# Wrapping legs of decoy during bite work



## ko yang (Mar 22, 2012)

My 3 year old Mali recently started wrapping his fronts legs around the upper thigh of the decoy while biting . His bite target is the upper bicep. This only happens when the decoy keeps my dogs front legs of the ground. When the decoy gets on his knees my dog keeps his front leg on the ground. His bite is still full. The decoy has noticed that while leg wrapping my dog has a much harder, calmer bite and less pulling.My dog tends to pull and growl when biting. Should I try and fixed this or should I just let it work itself out. By the way my dog is used as my personal protection dog and does not compete in any sport. Any advice would be great.


----------



## Dave Colborn (Mar 25, 2009)

Sounds like it fixed itself. If the dog is wrapping the guy up and more comfortable, as the british would say "job done". Or Fannie's your aunt and bob's your uncle.

I would leave it alone. 



ko yang said:


> My 3 year old Mali recently started wrapping his fronts legs around the upper thigh of the decoy while biting . His bite target is the upper bicep. This only happens when the decoy keeps my dogs front legs of the ground. When the decoy gets on his knees my dog keeps his front leg on the ground. His bite is still full. The decoy has noticed that while leg wrapping my dog has a much harder, calmer bite and less pulling.My dog tends to pull and growl when biting. Should I try and fixed this or should I just let it work itself out. By the way my dog is used as my personal protection dog and does not compete in any sport. Any advice would be great.


----------



## Howard Knauf (May 10, 2008)

I personally like when a dog traps the leg. IMO is shows confidence, commitment, and possessiveness. Not a bad thing.


----------



## Nicole Stark (Jul 22, 2009)

Ya Howard, not a bad thing at all. With it comes scratches, bruising, and welts too. :lol:


----------



## kerry engels (Nov 7, 2010)

Howard Knauf said:


> I personally like when a dog traps the leg. IMO is shows confidence, commitment, and possessiveness. Not a bad thing.


^^^ This.


----------



## Ken Seminatore (Apr 20, 2011)

This is a good thing. The dog is not pulling away, rather the dog likes to wrap the leg and enjoy the full bite.


----------



## georgia estes (Nov 3, 2009)

My dog does this but I like it.

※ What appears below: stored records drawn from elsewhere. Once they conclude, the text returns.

-- ==== Sys2Proof/Laws/PerInstr.lean ====
section
/-! SUPPORT. Statements per instruction: the number of parcels of each encoding (R43), shown constructor by constructor. -/

namespace Sys2Proof.Laws

/-- An instruction of the encoding tables has one, two or four parcels; an event has none. -/
def EncodesShort.Statement (i : Instr) : Prop := (encode i).length ∈ (if i.encoded then [1, 2, 4] else [0])

/-- One parcel. -/
theorem EncodesShort.one : 1 ∈ [1, 2, 4] := .head _
/-- Two parcels. -/
theorem EncodesShort.two : 2 ∈ [1, 2, 4] := .tail _ (.head _)
/-- Four parcels. -/
theorem EncodesShort.four : 4 ∈ [1, 2, 4] := .tail _ (.tail _ (.head _))
/-- No parcel. -/
theorem EncodesShort.zero : 0 ∈ [0] := .head _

He's kind of like, you're mine, I'm not afraid of you, and you ain't going nowhere  










Seven muzzle work


----------



## ko yang (Mar 22, 2012)

Georgia, that's exactly what my dog does when on a bite. Had a decoy (wont mention any name) tell me that when a dog wraps his front legs on a decoy that shows that the dog is not confident in their bite. I found out that when my dog wraps his front legs he has a full grip and he continues to push forward. Much more painfull for the decoy. Before he would have a half grip and be pulling constantly. Don't know what made my dog change all of a sudden but am glad for it.


----------



## mike suttle (Feb 19, 2008)

I have had some handlers come to us for training and tell me that they heard that if a dog puts his feet on the decoy it is because the dog feels uncomfortable being there.
This depends on the way the dog is using his feet when they are on the decoy. Usually if a dog puts the pads of his feet on the decoy it is so that the dog can push with his legs and pull with his head, and often times this is done because the dog feels stress being there and is trying to pull away from the man. 
I never allow a dog to put his feet on me if he is using them to try to pull away from me in this manner. 
Now, having said that, if the dog uses his legs to wrap me up, and he drives into me with his head and body with a nice full pushing grip, then that is fine and I like to see that. Many of our stronger dogs usually do wrap their legs around the decoy while they are pushing deeper into the bite.


----------



## Thomas Barriano (Mar 27, 2006)

If a dog pushes with his feet and the grip doesn't change I figure it's just another fighting technique the dog is using?


----------



## Timothy Stacy (Jan 29, 2009)

A good dog can be "taught" either way, and it isn't hard to teach it. It also tells me the decoy isn't moving very much if the dog is wrapping his legs. I don't believe it's related to the dogs confidence at all! No different than two tired boxers wrapping up the others arms to take a break while the other boxer allows it to happen. Not related to possession at all IMO. I have a dog here who is not the slightest bit possessive that will do this if the decoy stands still.


----------



## Timothy Stacy (Jan 29, 2009)

And he is a SCH dog that pulls 90 % of the time but when on legs and a static decoy he wraps and pushes. He will also push on suit if decoy rotates his arm so the dog is on top of arm with nose pointed toward ground. Many times on high thigh bites the dogs nose gets pointed downward and whèn the decoy stands erect the option of pulling is out of the question due to head position.


----------